→ **Goal of the exercise**
Look through the data below for the line with "def Stream.elems (t", and transcribe it exactly together with each line after it up to and including the line with "def Stream.wants (t". Give nothing else.
*** Data excerpts
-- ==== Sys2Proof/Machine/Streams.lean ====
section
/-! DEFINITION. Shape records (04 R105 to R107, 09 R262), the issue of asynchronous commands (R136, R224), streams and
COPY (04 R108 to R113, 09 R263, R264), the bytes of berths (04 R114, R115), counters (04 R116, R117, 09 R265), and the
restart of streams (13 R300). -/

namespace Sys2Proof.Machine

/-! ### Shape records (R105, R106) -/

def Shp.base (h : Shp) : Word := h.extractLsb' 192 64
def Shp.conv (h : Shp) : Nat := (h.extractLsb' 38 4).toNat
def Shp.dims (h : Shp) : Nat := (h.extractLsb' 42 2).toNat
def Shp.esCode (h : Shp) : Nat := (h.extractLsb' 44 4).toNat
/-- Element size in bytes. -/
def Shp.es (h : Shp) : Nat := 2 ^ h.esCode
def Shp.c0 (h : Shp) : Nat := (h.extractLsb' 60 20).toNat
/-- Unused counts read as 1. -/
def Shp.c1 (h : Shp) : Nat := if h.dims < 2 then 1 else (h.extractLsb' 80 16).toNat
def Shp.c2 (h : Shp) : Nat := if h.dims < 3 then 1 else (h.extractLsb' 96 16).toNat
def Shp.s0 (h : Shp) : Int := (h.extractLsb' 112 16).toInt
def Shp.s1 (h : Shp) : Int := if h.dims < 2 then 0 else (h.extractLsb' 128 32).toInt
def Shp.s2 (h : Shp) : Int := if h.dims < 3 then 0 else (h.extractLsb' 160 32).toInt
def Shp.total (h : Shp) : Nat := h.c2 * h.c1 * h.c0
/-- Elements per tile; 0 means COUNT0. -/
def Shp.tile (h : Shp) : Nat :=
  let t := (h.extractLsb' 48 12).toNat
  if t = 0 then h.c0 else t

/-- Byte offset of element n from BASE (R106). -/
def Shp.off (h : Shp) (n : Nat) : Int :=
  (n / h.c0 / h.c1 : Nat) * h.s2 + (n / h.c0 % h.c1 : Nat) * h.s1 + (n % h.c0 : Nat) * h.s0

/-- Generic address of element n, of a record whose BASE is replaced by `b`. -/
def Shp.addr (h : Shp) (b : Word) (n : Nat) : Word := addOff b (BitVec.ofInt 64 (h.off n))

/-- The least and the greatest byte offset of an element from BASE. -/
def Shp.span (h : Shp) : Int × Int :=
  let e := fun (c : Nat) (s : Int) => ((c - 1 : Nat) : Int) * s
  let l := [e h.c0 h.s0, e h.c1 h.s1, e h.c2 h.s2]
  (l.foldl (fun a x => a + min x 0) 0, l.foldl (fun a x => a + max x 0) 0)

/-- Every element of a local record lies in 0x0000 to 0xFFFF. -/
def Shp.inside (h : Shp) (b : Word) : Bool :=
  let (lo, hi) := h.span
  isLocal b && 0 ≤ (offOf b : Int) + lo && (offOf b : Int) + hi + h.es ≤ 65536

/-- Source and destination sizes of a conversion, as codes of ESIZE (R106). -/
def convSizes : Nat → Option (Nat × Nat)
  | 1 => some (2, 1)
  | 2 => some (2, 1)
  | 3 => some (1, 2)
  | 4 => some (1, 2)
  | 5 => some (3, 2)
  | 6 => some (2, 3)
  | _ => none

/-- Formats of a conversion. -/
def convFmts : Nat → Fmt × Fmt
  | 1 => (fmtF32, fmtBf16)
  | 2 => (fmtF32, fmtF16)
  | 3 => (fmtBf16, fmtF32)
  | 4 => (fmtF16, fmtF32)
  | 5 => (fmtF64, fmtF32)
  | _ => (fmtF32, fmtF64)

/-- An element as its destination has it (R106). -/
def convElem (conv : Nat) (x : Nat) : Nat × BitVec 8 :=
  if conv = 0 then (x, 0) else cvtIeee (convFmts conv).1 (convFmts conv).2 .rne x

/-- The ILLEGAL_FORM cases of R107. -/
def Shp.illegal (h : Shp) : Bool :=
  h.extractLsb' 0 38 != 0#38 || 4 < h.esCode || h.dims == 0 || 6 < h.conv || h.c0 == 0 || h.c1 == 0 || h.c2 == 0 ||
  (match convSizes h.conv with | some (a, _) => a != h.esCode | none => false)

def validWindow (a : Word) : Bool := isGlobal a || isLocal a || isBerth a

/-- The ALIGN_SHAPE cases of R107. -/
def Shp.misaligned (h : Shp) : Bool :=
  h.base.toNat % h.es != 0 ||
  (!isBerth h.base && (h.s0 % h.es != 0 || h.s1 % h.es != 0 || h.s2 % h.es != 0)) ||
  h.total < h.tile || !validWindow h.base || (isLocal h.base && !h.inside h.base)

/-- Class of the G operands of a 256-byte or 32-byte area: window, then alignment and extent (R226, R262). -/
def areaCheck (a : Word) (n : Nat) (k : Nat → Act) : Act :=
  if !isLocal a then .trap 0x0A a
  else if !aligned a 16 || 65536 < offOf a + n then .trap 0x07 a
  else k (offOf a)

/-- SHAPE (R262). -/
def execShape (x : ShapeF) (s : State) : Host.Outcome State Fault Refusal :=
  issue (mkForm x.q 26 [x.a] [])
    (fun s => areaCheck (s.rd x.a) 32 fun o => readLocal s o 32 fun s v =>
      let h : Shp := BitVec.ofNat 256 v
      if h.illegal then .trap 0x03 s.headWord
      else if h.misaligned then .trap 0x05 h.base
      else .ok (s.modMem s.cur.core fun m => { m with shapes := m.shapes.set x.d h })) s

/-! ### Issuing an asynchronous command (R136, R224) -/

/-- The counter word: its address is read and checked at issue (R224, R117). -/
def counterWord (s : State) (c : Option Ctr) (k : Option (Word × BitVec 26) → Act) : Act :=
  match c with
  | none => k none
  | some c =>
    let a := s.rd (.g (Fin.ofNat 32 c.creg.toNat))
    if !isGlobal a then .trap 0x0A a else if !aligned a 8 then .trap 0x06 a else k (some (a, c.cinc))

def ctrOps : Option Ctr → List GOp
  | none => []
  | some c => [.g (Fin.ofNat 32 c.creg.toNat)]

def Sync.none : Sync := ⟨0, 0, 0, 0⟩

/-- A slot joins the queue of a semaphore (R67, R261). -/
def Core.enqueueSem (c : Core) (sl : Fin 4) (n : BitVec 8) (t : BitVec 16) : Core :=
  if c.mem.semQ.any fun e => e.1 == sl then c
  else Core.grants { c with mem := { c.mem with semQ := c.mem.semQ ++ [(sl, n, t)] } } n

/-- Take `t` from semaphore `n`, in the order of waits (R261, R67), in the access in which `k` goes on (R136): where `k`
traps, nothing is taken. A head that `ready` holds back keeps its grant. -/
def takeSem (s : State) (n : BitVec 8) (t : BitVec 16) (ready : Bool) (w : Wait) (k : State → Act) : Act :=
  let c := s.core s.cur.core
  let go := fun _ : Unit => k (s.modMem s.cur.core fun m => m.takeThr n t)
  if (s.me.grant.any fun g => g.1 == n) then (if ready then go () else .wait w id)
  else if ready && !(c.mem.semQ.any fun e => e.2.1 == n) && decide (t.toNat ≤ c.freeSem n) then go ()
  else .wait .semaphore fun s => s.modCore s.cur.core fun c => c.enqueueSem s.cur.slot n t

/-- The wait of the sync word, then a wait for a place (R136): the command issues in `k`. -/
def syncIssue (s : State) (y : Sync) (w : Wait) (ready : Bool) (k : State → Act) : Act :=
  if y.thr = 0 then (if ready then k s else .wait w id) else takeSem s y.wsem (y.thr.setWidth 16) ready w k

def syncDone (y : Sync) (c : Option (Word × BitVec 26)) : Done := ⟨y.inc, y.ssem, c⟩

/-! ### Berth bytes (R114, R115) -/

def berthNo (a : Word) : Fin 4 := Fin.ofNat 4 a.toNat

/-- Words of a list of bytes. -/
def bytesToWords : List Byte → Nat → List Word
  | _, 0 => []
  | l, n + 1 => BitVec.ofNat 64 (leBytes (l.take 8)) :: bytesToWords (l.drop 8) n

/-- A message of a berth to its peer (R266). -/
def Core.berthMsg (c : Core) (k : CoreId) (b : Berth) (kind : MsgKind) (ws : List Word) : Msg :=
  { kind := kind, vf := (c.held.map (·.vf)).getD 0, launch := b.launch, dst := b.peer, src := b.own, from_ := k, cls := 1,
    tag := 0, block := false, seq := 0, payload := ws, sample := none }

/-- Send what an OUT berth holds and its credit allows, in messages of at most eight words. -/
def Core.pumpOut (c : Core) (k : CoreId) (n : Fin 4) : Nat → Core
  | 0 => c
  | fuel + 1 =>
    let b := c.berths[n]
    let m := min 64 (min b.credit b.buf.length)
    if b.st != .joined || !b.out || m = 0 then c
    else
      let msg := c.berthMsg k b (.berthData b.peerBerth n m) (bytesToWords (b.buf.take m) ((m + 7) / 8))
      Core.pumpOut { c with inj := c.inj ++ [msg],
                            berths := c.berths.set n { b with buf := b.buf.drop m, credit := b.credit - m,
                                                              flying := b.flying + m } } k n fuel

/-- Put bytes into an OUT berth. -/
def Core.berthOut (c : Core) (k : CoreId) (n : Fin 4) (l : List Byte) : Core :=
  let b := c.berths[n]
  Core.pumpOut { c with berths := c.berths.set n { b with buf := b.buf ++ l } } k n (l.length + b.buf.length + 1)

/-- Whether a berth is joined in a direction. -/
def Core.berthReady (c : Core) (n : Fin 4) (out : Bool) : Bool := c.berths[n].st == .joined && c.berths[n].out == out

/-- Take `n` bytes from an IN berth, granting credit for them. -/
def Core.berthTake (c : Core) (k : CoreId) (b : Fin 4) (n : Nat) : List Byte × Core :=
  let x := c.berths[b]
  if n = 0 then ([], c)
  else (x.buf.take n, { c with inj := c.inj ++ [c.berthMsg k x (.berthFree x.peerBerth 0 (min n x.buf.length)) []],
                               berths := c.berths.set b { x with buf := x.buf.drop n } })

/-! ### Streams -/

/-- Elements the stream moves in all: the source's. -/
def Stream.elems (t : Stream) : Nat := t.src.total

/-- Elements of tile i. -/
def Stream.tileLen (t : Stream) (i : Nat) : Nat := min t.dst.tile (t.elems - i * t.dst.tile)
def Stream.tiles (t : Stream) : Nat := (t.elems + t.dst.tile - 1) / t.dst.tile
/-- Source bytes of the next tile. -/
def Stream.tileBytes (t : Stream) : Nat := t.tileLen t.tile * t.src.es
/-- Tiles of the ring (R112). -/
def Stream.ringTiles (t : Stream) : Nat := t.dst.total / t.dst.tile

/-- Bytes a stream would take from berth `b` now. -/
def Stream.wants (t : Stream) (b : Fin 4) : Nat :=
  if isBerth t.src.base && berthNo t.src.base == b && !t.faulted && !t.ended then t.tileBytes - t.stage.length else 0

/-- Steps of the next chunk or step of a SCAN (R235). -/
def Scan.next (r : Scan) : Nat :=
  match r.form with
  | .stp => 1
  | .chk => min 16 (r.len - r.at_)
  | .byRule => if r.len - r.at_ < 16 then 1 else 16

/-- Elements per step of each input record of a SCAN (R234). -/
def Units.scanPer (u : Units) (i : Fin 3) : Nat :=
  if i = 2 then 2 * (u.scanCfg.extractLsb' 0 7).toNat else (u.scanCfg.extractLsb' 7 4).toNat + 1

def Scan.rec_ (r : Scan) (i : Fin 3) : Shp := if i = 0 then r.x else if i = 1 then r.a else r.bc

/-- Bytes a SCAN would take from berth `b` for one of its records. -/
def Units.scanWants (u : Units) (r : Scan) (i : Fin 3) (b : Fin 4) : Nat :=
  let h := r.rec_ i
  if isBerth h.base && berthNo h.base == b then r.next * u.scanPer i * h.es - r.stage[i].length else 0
******
*** Data excerpts
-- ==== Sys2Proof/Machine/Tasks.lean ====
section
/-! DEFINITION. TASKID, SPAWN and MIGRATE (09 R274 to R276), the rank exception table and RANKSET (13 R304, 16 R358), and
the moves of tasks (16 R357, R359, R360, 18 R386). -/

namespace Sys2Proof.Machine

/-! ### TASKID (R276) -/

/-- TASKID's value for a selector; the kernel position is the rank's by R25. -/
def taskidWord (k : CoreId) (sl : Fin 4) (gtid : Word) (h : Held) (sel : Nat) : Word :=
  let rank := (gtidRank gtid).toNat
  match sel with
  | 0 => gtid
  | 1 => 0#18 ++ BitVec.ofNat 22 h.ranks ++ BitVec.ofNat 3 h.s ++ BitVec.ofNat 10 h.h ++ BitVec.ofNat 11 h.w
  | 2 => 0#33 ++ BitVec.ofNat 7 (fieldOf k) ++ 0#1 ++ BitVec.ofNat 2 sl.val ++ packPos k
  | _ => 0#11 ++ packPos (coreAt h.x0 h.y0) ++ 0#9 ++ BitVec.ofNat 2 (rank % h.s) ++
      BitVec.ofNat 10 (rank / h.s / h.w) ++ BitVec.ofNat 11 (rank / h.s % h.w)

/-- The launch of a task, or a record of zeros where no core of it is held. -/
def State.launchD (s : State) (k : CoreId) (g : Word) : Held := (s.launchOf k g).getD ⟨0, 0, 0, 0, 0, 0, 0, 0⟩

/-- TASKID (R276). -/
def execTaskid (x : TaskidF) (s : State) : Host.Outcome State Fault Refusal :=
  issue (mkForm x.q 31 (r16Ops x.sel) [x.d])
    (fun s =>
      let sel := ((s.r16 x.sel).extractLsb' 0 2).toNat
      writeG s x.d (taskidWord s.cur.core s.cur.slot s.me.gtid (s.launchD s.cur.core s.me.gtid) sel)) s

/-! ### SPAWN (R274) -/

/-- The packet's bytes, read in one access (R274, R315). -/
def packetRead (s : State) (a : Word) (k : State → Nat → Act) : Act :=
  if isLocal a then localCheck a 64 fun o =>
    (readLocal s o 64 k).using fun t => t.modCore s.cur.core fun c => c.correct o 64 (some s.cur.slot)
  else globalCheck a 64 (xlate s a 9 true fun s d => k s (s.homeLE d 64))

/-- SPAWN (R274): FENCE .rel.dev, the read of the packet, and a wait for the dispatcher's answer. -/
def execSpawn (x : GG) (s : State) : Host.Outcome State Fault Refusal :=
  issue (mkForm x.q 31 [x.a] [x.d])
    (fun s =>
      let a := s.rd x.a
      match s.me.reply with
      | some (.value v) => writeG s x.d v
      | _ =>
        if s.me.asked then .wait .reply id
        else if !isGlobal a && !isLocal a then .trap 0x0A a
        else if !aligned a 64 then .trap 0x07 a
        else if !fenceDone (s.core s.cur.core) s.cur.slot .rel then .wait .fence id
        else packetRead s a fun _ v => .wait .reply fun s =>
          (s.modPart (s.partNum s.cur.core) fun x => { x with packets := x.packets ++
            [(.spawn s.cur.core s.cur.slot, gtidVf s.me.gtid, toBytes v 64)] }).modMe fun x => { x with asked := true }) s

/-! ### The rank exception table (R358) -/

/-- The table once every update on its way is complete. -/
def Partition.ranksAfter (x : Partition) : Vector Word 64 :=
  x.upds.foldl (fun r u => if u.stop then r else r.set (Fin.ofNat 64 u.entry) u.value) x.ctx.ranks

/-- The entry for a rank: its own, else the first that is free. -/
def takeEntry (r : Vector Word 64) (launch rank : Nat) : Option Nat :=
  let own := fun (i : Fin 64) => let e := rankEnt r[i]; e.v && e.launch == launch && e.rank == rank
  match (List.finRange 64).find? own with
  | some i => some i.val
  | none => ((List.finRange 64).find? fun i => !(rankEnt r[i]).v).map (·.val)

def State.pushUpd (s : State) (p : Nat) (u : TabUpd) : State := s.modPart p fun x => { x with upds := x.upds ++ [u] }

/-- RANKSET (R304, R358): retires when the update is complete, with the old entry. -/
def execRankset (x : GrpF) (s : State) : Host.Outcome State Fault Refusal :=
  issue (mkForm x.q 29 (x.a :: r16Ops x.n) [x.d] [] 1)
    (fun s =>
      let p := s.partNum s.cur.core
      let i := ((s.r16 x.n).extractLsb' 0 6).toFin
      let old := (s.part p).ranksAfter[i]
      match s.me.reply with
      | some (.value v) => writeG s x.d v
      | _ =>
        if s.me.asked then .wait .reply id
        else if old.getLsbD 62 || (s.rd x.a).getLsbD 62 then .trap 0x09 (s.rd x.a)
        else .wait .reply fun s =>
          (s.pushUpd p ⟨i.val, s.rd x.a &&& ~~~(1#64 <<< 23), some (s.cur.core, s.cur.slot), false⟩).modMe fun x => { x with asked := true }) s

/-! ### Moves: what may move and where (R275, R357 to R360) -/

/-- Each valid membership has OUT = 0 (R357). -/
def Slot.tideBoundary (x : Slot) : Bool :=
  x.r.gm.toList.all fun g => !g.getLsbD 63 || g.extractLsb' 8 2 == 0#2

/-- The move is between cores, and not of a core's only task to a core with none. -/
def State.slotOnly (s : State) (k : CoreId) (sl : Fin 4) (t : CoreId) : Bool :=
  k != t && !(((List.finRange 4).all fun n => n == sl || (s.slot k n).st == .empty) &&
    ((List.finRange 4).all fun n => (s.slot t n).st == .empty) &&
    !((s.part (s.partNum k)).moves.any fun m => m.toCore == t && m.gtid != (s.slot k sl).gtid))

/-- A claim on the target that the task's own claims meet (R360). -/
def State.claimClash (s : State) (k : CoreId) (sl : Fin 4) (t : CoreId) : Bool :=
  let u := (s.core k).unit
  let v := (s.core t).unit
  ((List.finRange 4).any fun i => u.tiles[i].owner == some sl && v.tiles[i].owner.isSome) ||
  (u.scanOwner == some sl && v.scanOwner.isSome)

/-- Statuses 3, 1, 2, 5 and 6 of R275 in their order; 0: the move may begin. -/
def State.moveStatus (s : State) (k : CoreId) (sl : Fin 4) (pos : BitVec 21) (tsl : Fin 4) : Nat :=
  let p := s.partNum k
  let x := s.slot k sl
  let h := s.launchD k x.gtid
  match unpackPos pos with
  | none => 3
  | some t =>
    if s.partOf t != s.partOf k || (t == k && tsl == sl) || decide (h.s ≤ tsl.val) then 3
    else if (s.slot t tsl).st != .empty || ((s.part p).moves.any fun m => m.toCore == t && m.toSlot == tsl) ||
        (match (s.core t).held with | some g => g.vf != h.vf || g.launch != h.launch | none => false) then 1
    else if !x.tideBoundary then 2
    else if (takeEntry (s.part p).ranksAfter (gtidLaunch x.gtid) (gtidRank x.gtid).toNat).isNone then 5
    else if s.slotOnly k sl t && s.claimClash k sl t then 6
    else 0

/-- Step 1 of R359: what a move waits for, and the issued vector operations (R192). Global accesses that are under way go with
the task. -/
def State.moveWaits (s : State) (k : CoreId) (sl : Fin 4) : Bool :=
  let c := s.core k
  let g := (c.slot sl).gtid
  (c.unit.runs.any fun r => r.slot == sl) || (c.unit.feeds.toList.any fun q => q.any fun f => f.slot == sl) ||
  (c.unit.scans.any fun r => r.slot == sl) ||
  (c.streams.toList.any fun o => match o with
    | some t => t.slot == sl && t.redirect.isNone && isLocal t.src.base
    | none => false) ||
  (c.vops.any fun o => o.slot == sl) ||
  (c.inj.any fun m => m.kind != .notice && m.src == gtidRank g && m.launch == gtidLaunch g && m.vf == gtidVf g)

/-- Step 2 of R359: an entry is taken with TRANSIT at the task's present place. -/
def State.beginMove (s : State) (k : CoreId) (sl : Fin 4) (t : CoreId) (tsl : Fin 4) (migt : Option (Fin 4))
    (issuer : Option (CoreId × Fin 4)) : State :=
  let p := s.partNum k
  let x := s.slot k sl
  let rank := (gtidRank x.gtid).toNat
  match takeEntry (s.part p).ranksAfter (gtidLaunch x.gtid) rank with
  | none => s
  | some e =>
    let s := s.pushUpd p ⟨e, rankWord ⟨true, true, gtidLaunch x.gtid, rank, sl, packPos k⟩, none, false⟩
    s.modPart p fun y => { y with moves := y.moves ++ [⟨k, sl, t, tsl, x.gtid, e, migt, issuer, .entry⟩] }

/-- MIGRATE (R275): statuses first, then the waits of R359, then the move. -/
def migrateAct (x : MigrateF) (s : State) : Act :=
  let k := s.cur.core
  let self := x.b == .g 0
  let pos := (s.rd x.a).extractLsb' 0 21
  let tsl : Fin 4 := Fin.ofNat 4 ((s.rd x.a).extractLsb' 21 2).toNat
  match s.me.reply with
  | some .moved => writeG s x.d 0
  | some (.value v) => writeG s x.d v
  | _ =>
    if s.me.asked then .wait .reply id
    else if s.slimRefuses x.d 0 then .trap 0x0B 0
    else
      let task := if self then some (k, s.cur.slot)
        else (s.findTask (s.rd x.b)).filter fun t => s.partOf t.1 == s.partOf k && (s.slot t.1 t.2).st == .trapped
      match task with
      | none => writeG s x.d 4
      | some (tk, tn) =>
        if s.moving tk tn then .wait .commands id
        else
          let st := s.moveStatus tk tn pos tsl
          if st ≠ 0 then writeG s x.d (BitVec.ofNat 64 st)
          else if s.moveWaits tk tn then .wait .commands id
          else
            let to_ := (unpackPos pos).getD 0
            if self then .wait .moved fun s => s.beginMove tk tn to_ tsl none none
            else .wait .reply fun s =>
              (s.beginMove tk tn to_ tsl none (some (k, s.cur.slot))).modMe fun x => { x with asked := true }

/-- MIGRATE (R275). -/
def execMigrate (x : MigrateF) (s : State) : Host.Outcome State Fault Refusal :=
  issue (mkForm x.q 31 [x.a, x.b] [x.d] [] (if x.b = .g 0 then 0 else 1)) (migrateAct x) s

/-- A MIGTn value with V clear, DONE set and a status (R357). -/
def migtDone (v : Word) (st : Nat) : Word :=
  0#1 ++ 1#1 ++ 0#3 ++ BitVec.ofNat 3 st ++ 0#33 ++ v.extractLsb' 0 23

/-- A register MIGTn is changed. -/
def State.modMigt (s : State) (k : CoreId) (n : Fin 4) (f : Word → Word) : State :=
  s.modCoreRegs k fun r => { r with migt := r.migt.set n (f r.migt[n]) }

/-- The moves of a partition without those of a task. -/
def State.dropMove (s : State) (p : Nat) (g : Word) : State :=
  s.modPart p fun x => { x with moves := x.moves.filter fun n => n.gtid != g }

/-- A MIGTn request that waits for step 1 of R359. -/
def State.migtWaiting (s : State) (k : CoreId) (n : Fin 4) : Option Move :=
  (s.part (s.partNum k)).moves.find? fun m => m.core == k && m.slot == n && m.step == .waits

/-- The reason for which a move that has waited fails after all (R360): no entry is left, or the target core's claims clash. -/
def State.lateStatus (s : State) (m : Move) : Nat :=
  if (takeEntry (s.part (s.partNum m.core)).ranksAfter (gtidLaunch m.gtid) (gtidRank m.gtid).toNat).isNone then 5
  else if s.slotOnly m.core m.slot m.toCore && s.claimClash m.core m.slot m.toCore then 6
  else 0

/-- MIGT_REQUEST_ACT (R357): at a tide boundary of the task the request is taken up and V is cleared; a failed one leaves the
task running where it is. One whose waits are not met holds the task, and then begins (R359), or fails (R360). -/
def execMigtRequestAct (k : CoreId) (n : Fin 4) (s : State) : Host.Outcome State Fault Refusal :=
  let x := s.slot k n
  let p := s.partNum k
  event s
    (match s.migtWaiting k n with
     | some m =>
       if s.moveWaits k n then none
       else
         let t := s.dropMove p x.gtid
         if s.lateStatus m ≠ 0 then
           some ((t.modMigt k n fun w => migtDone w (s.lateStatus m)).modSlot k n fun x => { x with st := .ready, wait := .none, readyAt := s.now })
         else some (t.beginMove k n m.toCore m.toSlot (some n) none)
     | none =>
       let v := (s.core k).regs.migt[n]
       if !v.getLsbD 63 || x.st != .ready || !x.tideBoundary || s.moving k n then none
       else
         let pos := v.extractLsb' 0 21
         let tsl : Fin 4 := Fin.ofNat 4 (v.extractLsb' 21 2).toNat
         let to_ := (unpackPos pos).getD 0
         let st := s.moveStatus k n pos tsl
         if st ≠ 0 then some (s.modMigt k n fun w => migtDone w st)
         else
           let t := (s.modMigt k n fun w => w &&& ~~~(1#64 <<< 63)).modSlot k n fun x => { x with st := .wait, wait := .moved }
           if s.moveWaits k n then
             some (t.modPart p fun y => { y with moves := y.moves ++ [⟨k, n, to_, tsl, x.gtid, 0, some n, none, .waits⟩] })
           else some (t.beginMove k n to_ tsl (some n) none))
******
→ **Task output**
def Stream.elems (t : Stream) : Nat := t.src.total

/-- Elements of tile i. -/
def Stream.tileLen (t : Stream) (i : Nat) : Nat := min t.dst.tile (t.elems - i * t.dst.tile)
def Stream.tiles (t : Stream) : Nat := (t.elems + t.dst.tile - 1) / t.dst.tile
/-- Source bytes of the next tile. -/
def Stream.tileBytes (t : Stream) : Nat := t.tileLen t.tile * t.src.es
/-- Tiles of the ring (R112). -/
def Stream.ringTiles (t : Stream) : Nat := t.dst.total / t.dst.tile

/-- Bytes a stream would take from berth `b` now. -/
def Stream.wants (t : Stream) (b : Fin 4) : Nat :=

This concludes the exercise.